# [DATASET EXTRACT]
-- ==== Sys2Proof/Machine/Sys.lean ====
section
/-! DEFINITION. Reset, boot and test: reset requests, watchdog, boot ROM, UART_0 listener, memory BIST, TAP and trace port. -/

namespace Sys2Proof.Machine

def State.updSys (s : State) (f : SysState → SysState) : State := { s with sys := f s.sys }
def State.sysIrq (s : State) (p bit : Nat) : State := s.irq bSYS 0 p bit

/-- SYS CMD_REFUSED. -/
def State.sysRefuse (s : State) : State := s.sysIrq 0 27

/-! ## Reset requests (R536 to R540) -/

/-- R536, R540, R542: a power-on reset; `fails` names the stores that fail their BIST. -/
def execPowerOnReset (fails : Nat) (failActive : Bool) (s : State) : Out := .next (s.powerOn fails failActive)

/-- NOW with PEND: steps 4 and 5 of Table 12-11 with the clock record of R392, and the reset. -/
def State.deferredReset (s : State) : State :=
  let gone := s.ackPending
  let s1 := (gone.foldl (fun (s : State) o => s.dropObj o.vault o.handle) s).updObj (fun x => { x with
    lost := gone.map (lostOf 2), lostSource := 1, summaryMissing := false, lostBoot := s.rd EVR_BOOT_BOOT, lostClock := s.dom.clock })
  let s2 := (s1.aot.sess.filter (fun e => e.2.st == 2 || e.2.st == 1)).foldl (fun (s : State) (e : Nat × Sess) => s.sessClose e.1 6) s1
  (s2.recWrite s2.dom.clock).deviceReset 4

/-- DEFER: PEND and RST_REQ; firmware ends the commands (Table 12-11). -/
def State.deferBegin (s : State) : State :=
  if s.on SYS_RST_REQ_PEND then s
  else
    let s1 := ((s.wr SYS_RST_REQ_PEND 1).sysIrq 0 28).updObj (fun x => { x with resetting := true })
    s1.obj.cmds.foldl (fun (s : State) (c : Cmd) => s.endCmd c stBY_RESET) s1

/-- A write of SYS_RST_REQ: NOW acts with PEND as it stood. -/
def State.rstReq (s : State) (val : Word) : State :=
  if fieldOf val 0 1 = 1 then (if s.on SYS_RST_REQ_PEND then s.deferredReset else s.deviceReset 2)
  else if fieldOf val 1 1 = 1 then s.deferBegin
  else s

/-- R536: a write of SYS_RST_REQ.NOW. -/
def execSwNow (val : Word) (s : State) : Out := .next (s.gated SYS_RST_REQ (fun s => s.rstReq (withField val 0 1 1)))

/-- R538: a write of SYS_RST_REQ.DEFER alone. -/
def execSwDefer (val : Word) (s : State) : Out :=
  .next (s.gated SYS_RST_REQ (fun s => s.rstReq (withField (withField val 0 1 0) 1 1 1)))

/-- R538: SYS_RST_DEFER.MS has passed with PEND 1. -/
def execDeferTimeout (s : State) : Out := .next (if s.on SYS_RST_REQ_PEND then s.deviceReset 0x80 else s)

/-! ## Watchdog (R539) -/

/-- The count is loaded. -/
def State.wdtLoad (s : State) : State := s.updSys (fun x => { x with wdtAt := s.fwk.aon })

/-- SYS_WDT_STAT.LEFT: whole milliseconds to the next expiry, rounded up. -/
def State.wdtLeft (s : State) : Nat :=
  if s.on SYS_WDT_CFG_EN then (atLeast1 (s.rd SYS_WDT_CFG_MS) * 25000 - (s.fwk.aon - s.sys.wdtAt) + 24999) / 25000 else 0

/-- R539: the count of the watchdog runs out. The count stands still in a hold-up. -/
def execWatchdogExpiry (s : State) : Out :=
  .next (if s.on SYS_WDT_CFG_EN ∧ s.fwk.holdup = false then
    (if s.on SYS_WDT_STAT_WARNED then s.deviceReset 8 else ((s.wr SYS_WDT_STAT_WARNED 1).sysIrq 2 28).wdtLoad) else s)

/-- A write of SYS_WDT_KICK. -/
def State.wdtKick (s : State) (val : Word) : State :=
  if val = 0x6B1D#32 then (s.wr SYS_WDT_STAT_WARNED 0).wdtLoad else s.sysRefuse

/-- R539: a write of SYS_WDT_KICK. -/
def execWdtKick (val : Word) (s : State) : Out := .next (s.gated SYS_WDT_KICK (fun s => s.wdtKick val))

/-- A write of SYS_WDT_CFG: under LOCK, EN and LOCK ignore writes of 0. EN from 0 to 1 loads the count. -/
def State.wdtCfg (s : State) (val : Word) : State :=
  let lock := s.on SYS_WDT_CFG_LOCK
  let was := s.on SYS_WDT_CFG_EN
  let s1 := ((s.wr SYS_WDT_CFG_MS (fieldOf val 0 16)).wb SYS_WDT_CFG_EN (fieldOf val 31 1 == 1 || (lock && was))).wb SYS_WDT_CFG_LOCK
    (fieldOf val 30 1 == 1 || lock)
  if s1.on SYS_WDT_CFG_EN && !was then s1.wdtLoad else s1

/-! ## Harts (R545) -/

/-- A write of SYS_HART_RUN: ones set bits. -/
def State.hartRun (s : State) (val : Word) : State := s.wr SYS_HART_RUN_RUN (Nat.lor (s.rd SYS_HART_RUN_RUN) (fieldOf val 0 12))

/-- R545: a write of SYS_HART_RUN. -/
def execHartRun (val : Word) (s : State) : Out := .next (s.gated SYS_HART_RUN (fun s => s.hartRun val))

/-- A write of a vector register (word `a`) of hart `h`. -/
def State.rvecWrite (s : State) (h a : Nat) (val : Word) : State :=
  if s.rd SYS_HART_RUN_RUN / 2 ^ h % 2 = 1 then s.sysRefuse else s.storeRow a val

/-! ## Boot ROM (R543, R544) -/

/-- The boot ROM records its progress. -/
def State.bootCode (s : State) (c : Nat) : State := s.wr SYS_BOOT_STAT_CODE c

/-- The calibration row's CRC (R487). -/
def State.calOk (s : State) : Bool := crcBytes (s.norBytes 0x01810000 2044) == leNat (s.norBytes 0x018107FC 4)

/-- Entry `k` of a slot's boot table (R544). -/
def State.bootEntry (s : State) (n k : Nat) : Nat := beNat (s.slotBytes n (160 + 4 * k) 4)

/-- The slot's image is startable (R399, R544). -/
def State.startable (s : State) (n : Nat) : Bool :=
  let len := beNat (s.slotBytes n 4 4)
  s.slotOk n && (List.range 3).all (fun k =>
    let e := s.bootEntry n k
    e % 4 == 0 && decide (160 ≤ e) && decide (e < 160 + len))

/-- A hart's reset vector. -/
def State.setRvec (s : State) (h a : Nat) : State := (s.wr (SYS_HART_RVEC_LO_ADDR h) (a / 4)).wr (SYS_HART_RVEC_HI_ADDR h) (a / 2 ^ 32)

/-- Step 8: the vectors, and the jump to the image. Its power-on self-tests have passed, so SVN_MIN follows it (R401). -/
def State.launch (s : State) (n : Nat) : State :=
  let base := fwSlotAddr n
  let s1 := (List.range 12).foldl (fun (s : State) (h : Nat) => s.setRvec h (base + s.bootEntry n (if h < 8 then 1 else 2))) s
  let s2 := s1.updDom (fun d => { d with running := n, svnMin := max d.svnMin (beNat (s.slotBytes n 8 4)) })
  ((s2.wr SYS_BOOT_STAT_SLOT n).bootCode 0x50).updSys (fun x => { x with launched := true, listener := none })

/-- Steps 6 to 8. -/
def State.bootImage (s : State) : State :=
  let s1 := s.bootCode 0x40
  let a := s.dom.bootSlot
  if s.startable a then s1.launch a
  else if s.startable (1 - a) then s1.launch (1 - a)
  else ((s1.wr SYS_BOOT_STAT_SLOT 3).bootCode 0xE0).updSys (fun x => { x with listener := some { recovery := true } })

/-- Steps 1 to 5, `pass` being the result of the self-tests. -/
def State.bootRom (s : State) (pass : Nat) : State :=
  let s0 := (if s.on SYS_FUSE_STAT_LOADED then s else s.fuseLoad.pllLock).updSys (fun x => { x with hart12 := true })
  if s0.rd SYS_BIST_POR_FAIL / 2 % 2 = 1 then s0.bootCode 0xF1
  else
    let r := (((s0.bootCode 0x10).cupSpad 0x101#32).bootCode 0x20).loadHuk.selfTests pass
    let s2 := ((if r.2 then (if s.dom.keyRecord then r.1.domOperational else r.1.wr DOM_MSTATE_MSTATE 4) else r.1).wb SYS_BOOT_STAT_CAL_OK
      s.calOk).bootCode 0x30
    let m := s2.rd DOM_MSTATE_MSTATE
    if m = 2 then s2.bootCode 0xF0
    else if m = 3 ∨ m = 4 then (s2.bootCode 0xE1).updSys (fun x => { x with listener := some {} })
    else s2.bootImage

/-- R542 to R544: after the hardware steps, hart 12 starts at the boot ROM. -/
def execHart12Start (pass : Nat) (s : State) : Out := .next (if s.halted || s.sys.hart12 then s else s.bootRom pass)

/-! ## UART_0 listener (R547) -/

/-- R547: 2 s without a valid frame; the recovery listener goes on until a reset. -/
def execListenerTimeout (s : State) : Out :=
  .next (match s.sys.listener with
    | none => s
    | some l => if l.recovery then s else (s.updSys (fun x => { x with listener := none })).bootImage)

def lsOK : Nat := 0
def lsCRC : Nat := 1
def lsREFUSED : Nat := 2
def lsFORMAT : Nat := 3

/-- The listener's answer to a frame. -/
def State.answer (s : State) (cmd status : Nat) (l : List Byte) : State := s.updSys (fun x => { x with answer := some (cmd, status, l) })

/-- A frame reaches the listener: its CRC-32C over command and payload and the length of the payload are checked, then `f` answers. With no listener nothing does. -/
def State.frame (s : State) (cmd crc : Nat) (payload : List Byte) (lenOk : Bool) (f : Listener → State) : State :=
  match s.sys.listener with
  | none => s
  | some l =>
    if ¬ crc = crcBytes (BitVec.ofNat 8 cmd :: payload) then s.answer cmd lsCRC []
    else if lenOk = false then s.answer cmd lsFORMAT []
    else f l

/-- The module takes personalisation: UNPERSONALISED or ZEROISED (Table 20-5). -/
def State.personalises (s : State) : Bool := s.rd DOM_MSTATE_MSTATE == 3 || s.rd DOM_MSTATE_MSTATE == 4

def State.setListener (s : State) (l : Listener) : State := s.updSys (fun x => { x with listener := some l })

/-- Listener command ID. -/
def execId (crc : Nat) (payload : List Byte) (s : State) : Out :=
  .next (s.frame 1 crc payload payload.isEmpty (fun _ =>
    s.answer 1 lsOK (beBytes 8 s.sys.fuse.die ++ beBytes 1 (s.rd DOM_MSTATE_MSTATE) ++ Config.romVersion)))

/-- Listener command GENKEY: the DRBG draws a device identity key. -/
def execGenkey (crc : Nat) (payload : List Byte) (s : State) : Out :=
  .next (s.frame 2 crc payload payload.isEmpty (fun l =>
    if s.personalises then
      let r := s.rand 448
      let k := ecPrivate r.1
      ((r.2.setListener { l with devKey := some k, cert := none, key1 := none }).wr ⟨DOM_ST_RESULT, 12, 1⟩ 1).answer 2 lsOK (ecPublic k)
    else s.answer 2 lsREFUSED []))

# [TASK TO COMPLETE]
Nothing but the lines from the top of the entries above through the line with "def State.updSys (s" should be set down, each exactly as written.

# [ANSWER FOR THIS EXERCISE]
-- ==== Sys2Proof/Machine/Sys.lean ====
section
/-! DEFINITION. Reset, boot and test: reset requests, watchdog, boot ROM, UART_0 listener, memory BIST, TAP and trace port. -/

namespace Sys2Proof.Machine

def State.updSys (s : State) (f : SysState → SysState) : State := { s with sys := f s.sys }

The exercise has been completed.